-- MATERIAL SUPPLIED follows --
-- ==== Sys2Proof/Tests/Slice0.lean ====
section
/-! SUPPORT. Tests with expected results from the spec (spec/95_test_vectors.md, spec/30_encoding.md),
and, for every statement that has hypotheses, a witness that meets them. -/

namespace Sys2Proof.Tests

open Sys2Proof Sys2Proof.Machine

-- One theorem after another: checked side by side, their evaluations take more memory than there is.
set_option Elab.async false

/-! ### Decoding: words written out from R110 and R112, and words that are no command -/

theorem test_decode_nop : decode 0x00000000#32 = .ok .nop := by decide
theorem test_decode_sreset : decode 0x01000000#32 = .ok .sreset := by decide
theorem test_decode_clrFreq : decode 0x02000000#32 = .ok .clrFreq := by decide
theorem test_decode_build : decode 0x10000000#32 = .ok .build := by decide
theorem test_decode_derive : decode 0x11000000#32 = .ok .derive := by decide
theorem test_decode_assign : decode 0x12000000#32 = .ok .assign := by decide
theorem test_decode_hdrEmit : decode 0x20000000#32 = .ok .hdrEmit := by decide
theorem test_decode_hdrBegin : decode 0x21000000#32 = .ok .hdrBegin := by decide
theorem test_decode_hdrByte : decode 0x22000078#32 = .ok (.hdrByte 0x78#8) := by decide
theorem test_decode_enc : decode 0x30000041#32 = .ok (.enc 0x41#8) := by decide
theorem test_decode_encFlush : decode 0x31000000#32 = .ok .encFlush := by decide
theorem test_decode_decFeed : decode 0x400000F4#32 = .ok (.decFeed 0xF4#8) := by decide
theorem test_decode_decFinish : decode 0x41000001#32 = .ok (.decFinish 0x01#8) := by decide

/-- An operand byte is taken whole: its top and bottom bits reach the command. -/
theorem test_decode_operand_ends :
    decode 0x40000080#32 = .ok (.decFeed 0x80#8) ∧ decode 0x220000FF#32 = .ok (.hdrByte 0xFF#8) := by
  decide

/-- WellFormed, check 1: an OP that R112 does not assign is refused (V-X1). -/
theorem test_illformed_op :
    opAssigned 0x03#8 = false ∧ wordLegal 0x03000000#32 = false ∧
      decode 0x03000000#32 = .error .unassignedOp ∧ decode 0xFF000000#32 = .error .unassignedOp := by
  decide

/-- WellFormed, check 2: RSV ≠ 0 is refused, at either end of the field (V-X1, R114). -/
theorem test_illformed_rsv :
    rsvClear 0x0001#16 = false ∧ wordLegal 0x30010041#32 = false ∧
      decode 0x30010041#32 = .error .reservedNotZero ∧
      decode 0x00000100#32 = .error .reservedNotZero ∧
      decode 0x00800000#32 = .error .reservedNotZero := by
  decide

/-- WellFormed, check 3: ARG ≠ 0 on a command with no operand is refused (V-X1, V-C3). -/
theorem test_illformed_arg :
    argAllowed 0x10#8 0x01#8 = false ∧ wordLegal 0x10000001#32 = false ∧
      decode 0x10000001#32 = .error .operandNotTaken ∧
      decode 0x31000001#32 = .error .operandNotTaken ∧
      decode 0x01000001#32 = .error .operandNotTaken := by
  decide

theorem test_encode_words :
    encode .build = 0x10000000#32 ∧ encode (.enc 0x42#8) = 0x30000042#32 ∧
      encode (.decFinish 0x01#8) = 0x41000001#32 := by
  decide

theorem test_table_word : decodeTableWord 32 0x22000041 = some (.hdrByte 0x41#8) := by decide

/-! ### Small states -/

/-- What a command leaves, where it answers a next state. -/
def after (i : Instr) (s : State) : Option State :=
  match exec i s with
  | .next t => some t
  | .fault _ => none
  | .refused _ => none

/-- What a command leaves in another build, where it answers a next state. -/
def afterIn (p : Params) (i : Instr) (s : State) : Option State :=
  match execIn p i s with
  | .next t => some t
  | .fault _ => none
  | .refused _ => none

/-- What a step leaves, where it answers a next state. -/
def afterStep (s : State) : Option State :=
  match step s with
  | .next t => some t
  | .fault _ => none
  | .refused _ => none

/-- ERR, CAUSE's code and ERR_INFO. -/
def errorOf (s : State) : Bool × Nat × Word := (s.err, s.cause.code.toNat, s.errInfo)

/-- After reset, with these frequencies written. -/
def freqState (fs : List (Byte × Word)) : State :=
  { State.reset with freq := fs.foldl (fun f p => fileSet f p.1 p.2) State.reset.freq }

/-- "AAAAABBBCC" (V-B1). -/
def abcFreq : State := freqState [(0x41#8, 5#32), (0x42#8, 3#32), (0x43#8, 2#32)]

/-- A state that holds a tree. -/
def treeState (tree : List Node) (root nleaf : Nat) : State :=
  { State.reset with treeValid := true, tree := tree, root := root, nleaf := nleaf }

/-- The tree of V-B1. -/
def abcTree : List Node :=
  [.leaf 0x41#8 5#32, .leaf 0x42#8 3#32, .leaf 0x43#8 2#32, .internal 5#40 2 1, .internal 10#40 0 3]

def abcTreeState : State := treeState abcTree 4 3

/-- A state that holds a length table. -/
def tableState (lt : List (List Byte)) : State :=
  { State.reset with
    ltValid := true, lt := lt, ltMax := BitVec.ofNat 8 lt.length
    ltNsym := BitVec.ofNat 9 lt.flatten.length }

/-- A state that holds a length table and its codes. -/
def codesState (lt : List (List Byte)) : State :=
  { tableState lt with
    codesValid := true, codeLen := (assignCodes lt lt.length).len
    codeVal := (assignCodes lt lt.length).val }

/-- The table of V-D1 and the codes of V-A1: 'A' = 0, 'C' = 10, 'B' = 11. -/
def abcTable : List (List Byte) := [[0x41#8], [0x43#8, 0x42#8]]

def abcCodes : State := codesState abcTable

/-- The one-symbol table of V-D4 and its code. -/
def xCodes : State := codesState [[0x78#8]]

/-- A header load in progress: these bytes have been accepted. -/
def loadedWith (bytes : List Byte) : Loader :=
  bytes.foldl
    (fun ld b =>
      match loadByte 255 ld b with
      | .ok (.more l) => { l with pos := ld.pos + 1#10 }
      | .ok (.complete _ _ _) => ld
      | .error _ => ld)
    Loader.started

def loadState (bytes : List Byte) : State := { State.reset with ld := loadedWith bytes }

/-- abcCodes with an encode session open. -/
def encState (acc : BitSeq) (outq : List Byte) : State :=
  { abcCodes with encAct := true, encAcc := acc, outq := outq }

/-- abcCodes with a decode session open and a byte held. -/
def decState (dbits : BitSeq) (hold : Byte) : State :=
  { abcCodes with decAct := true, dbits := dbits, hold := hold, holdV := true }

/-- ERR = 1 after BUILD with FREQ all zero (V-B7). -/
def errState : State := { State.reset with err := true, cause := .emptyInput }

/-! ### One step of each command (spec/95_test_vectors.md part 2) -/

/-- V-C1. -/
theorem test_nop : after .nop abcCodes = some abcCodes := rfl

/-- V-C3: SRESET keeps CTRL and clears the error. -/
theorem test_sreset :
    (after .sreset { errState with policy := .off, ie := true }).map
      (fun t => (t.ctrlWord, t.statusWord)) = some (0x00000100#32, 0#32) := by
  decide +kernel

/-- V-C4. -/
theorem test_clrFreq : (after .clrFreq abcFreq).map (fun t => fileGet t.freq 0x41#8) = some 0#32 := by
  decide +kernel

/-- V-B1: the tree, and STATUS = 0x00000004. -/
theorem test_build :
    (after .build abcFreq).map (fun t => (t.tree, t.root, t.nleaf, t.statusWord)) =
      some (abcTree, 4, 3, 0x00000004#32) := by
  decide +kernel

/-- V-B2: among equal frequencies the least index goes first. -/
theorem test_build_ties :
    (after .build (freqState [(0x61#8, 5#32), (0x62#8, 2#32), (0x63#8, 1#32), (0x64#8, 1#32),
        (0x72#8, 2#32)])).map (fun t => (t.tree.drop 5, t.root)) =
      some ([.internal 2#40 2 3, .internal 4#40 1 4, .internal 6#40 5 6, .internal 11#40 0 7], 8) := by
  decide +kernel

/-- V-D1: discovery order is left first, and the tree is consumed. -/
theorem test_derive :
    (after .derive abcTreeState).map (fun t => (t.lt, t.ltMax, t.ltNsym, t.statusWord)) =
      some (abcTable, 2#8, 3#9, 0x00000008#32) := by
  decide +kernel

/-- The tree of V-D6, of depth 4. -/
def deepTreeState : State :=
  treeState [.leaf 0#8 1#32, .leaf 1#8 1#32, .leaf 2#8 2#32, .leaf 3#8 4#32, .leaf 4#8 8#32,
    .internal 2#40 0 1, .internal 4#40 2 5, .internal 8#40 3 6, .internal 16#40 4 7] 8 5

/-- V-D6: in the build with L_MAX = 3 a depth of 4 is CODE_TOO_LONG, and PARAM reads 0x04000003. -/
theorem test_derive_too_long :
    (afterIn (Config.reducedBuild 3) .derive deepTreeState).map
        (fun t => (errorOf t, t.statusWord)) = some ((true, 2, 4#32), 0x00000006#32) ∧
      deepTreeState.regWord (regAt 0x004#11) (Config.reducedBuild 3) = 0x04000003#32 := by
  decide +kernel

/-- V-A1: CODE_LEN and CODE_VAL of 'A', 'C' and 'B'. -/
theorem test_assign :
    (after .assign (tableState abcTable)).map
      (fun t => [0x41#8, 0x43#8, 0x42#8].map fun x => (fileGet t.codeLen x, fileGet t.codeVal x)) =
      some [(1#8, 0#255), (2#8, 2#255), (2#8, 3#255)] := by
  decide +kernel

/-- V-A7: ASSIGN with the header incomplete. -/
theorem test_assign_truncated :
    (after .assign (loadState [0x02#8, 0x01#8, 0x02#8, 0x41#8])).map
      (fun t => (errorOf t, t.statusWord)) =
      some ((true, 4, 0x06000004#32), 0x00000022#32) := by
  decide +kernel

/-- V-H2: the header of a table with an empty length. -/
theorem test_hdrEmit :
    (after .hdrEmit (tableState [[0x61#8], [], [0x63#8, 0x64#8, 0x62#8, 0x72#8]])).map State.outq =
      some [0x03#8, 0x01#8, 0x00#8, 0x04#8, 0x61#8, 0x63#8, 0x64#8, 0x62#8, 0x72#8] := by
  decide +kernel

/-- V-H6: HDR_BEGIN restarts a load. -/
theorem test_hdrBegin :
    (after .hdrBegin (loadState [0x02#8, 0x01#8])).map
      (fun t => (t.ld.phase, t.ld.pos, t.ld.n, t.ld.total, t.statusWord)) =
      some (.n, 0#10, 0#8, 0#9, 0x00000020#32) := by
  decide +kernel

/-- V-H2: after 03 01 00, the byte 04 ends the counts; LD_POS 4, LD_IDX 1, LD_LEFT 1, LD_TOTAL 5. -/
theorem test_hdrByte :
    (after (.hdrByte 0x04#8) (loadState [0x03#8, 0x01#8, 0x00#8])).map
      (fun t => (t.ld.phase, t.ld.pos, t.ld.idx, t.ld.left, t.ld.total)) =
      some (.syms, 4#10, 1#8, 1#9, 5#9) := by
  decide +kernel

/-- V-H4: 'A' repeated is reason 4; Kraft's test fails with reason 5; N above L_MAX is reason 1. -/
theorem test_hdrByte_errors :
    (after (.hdrByte 0x41#8) (loadState [0x02#8, 0x01#8, 0x02#8, 0x41#8, 0x43#8])).map errorOf =
        some (true, 4, 0x04000005#32) ∧
      (after (.hdrByte 0x42#8) (loadState [0x02#8, 0x01#8, 0x01#8, 0x41#8])).map errorOf =
        some (true, 4, 0x05000004#32) ∧
      (afterIn (Config.reducedBuild 8) (.hdrByte 0x09#8) (loadState [])).map errorOf =
        some (true, 4, 0x01000000#32) := by
  decide +kernel

/-- V-E2: the seventh ENC of "AAAAABB" pushes 07 and leaves BITPOS = 0x00008001. -/
theorem test_enc :
    (after (.enc 0x42#8) (encState [false, false, false, false, false, true, true] [])).map
      (fun t => (t.outq, t.bitPosWord)) = some ([0x07#8], 0x00008001#32) := by
  decide +kernel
-- MATERIAL SUPPLIED concluded --
Search term "session": return each line of the data that contains it.

YOUR SOLUTION:
/-- abcCodes with an encode session open. -/
/-- abcCodes with a decode session open and a byte held. -/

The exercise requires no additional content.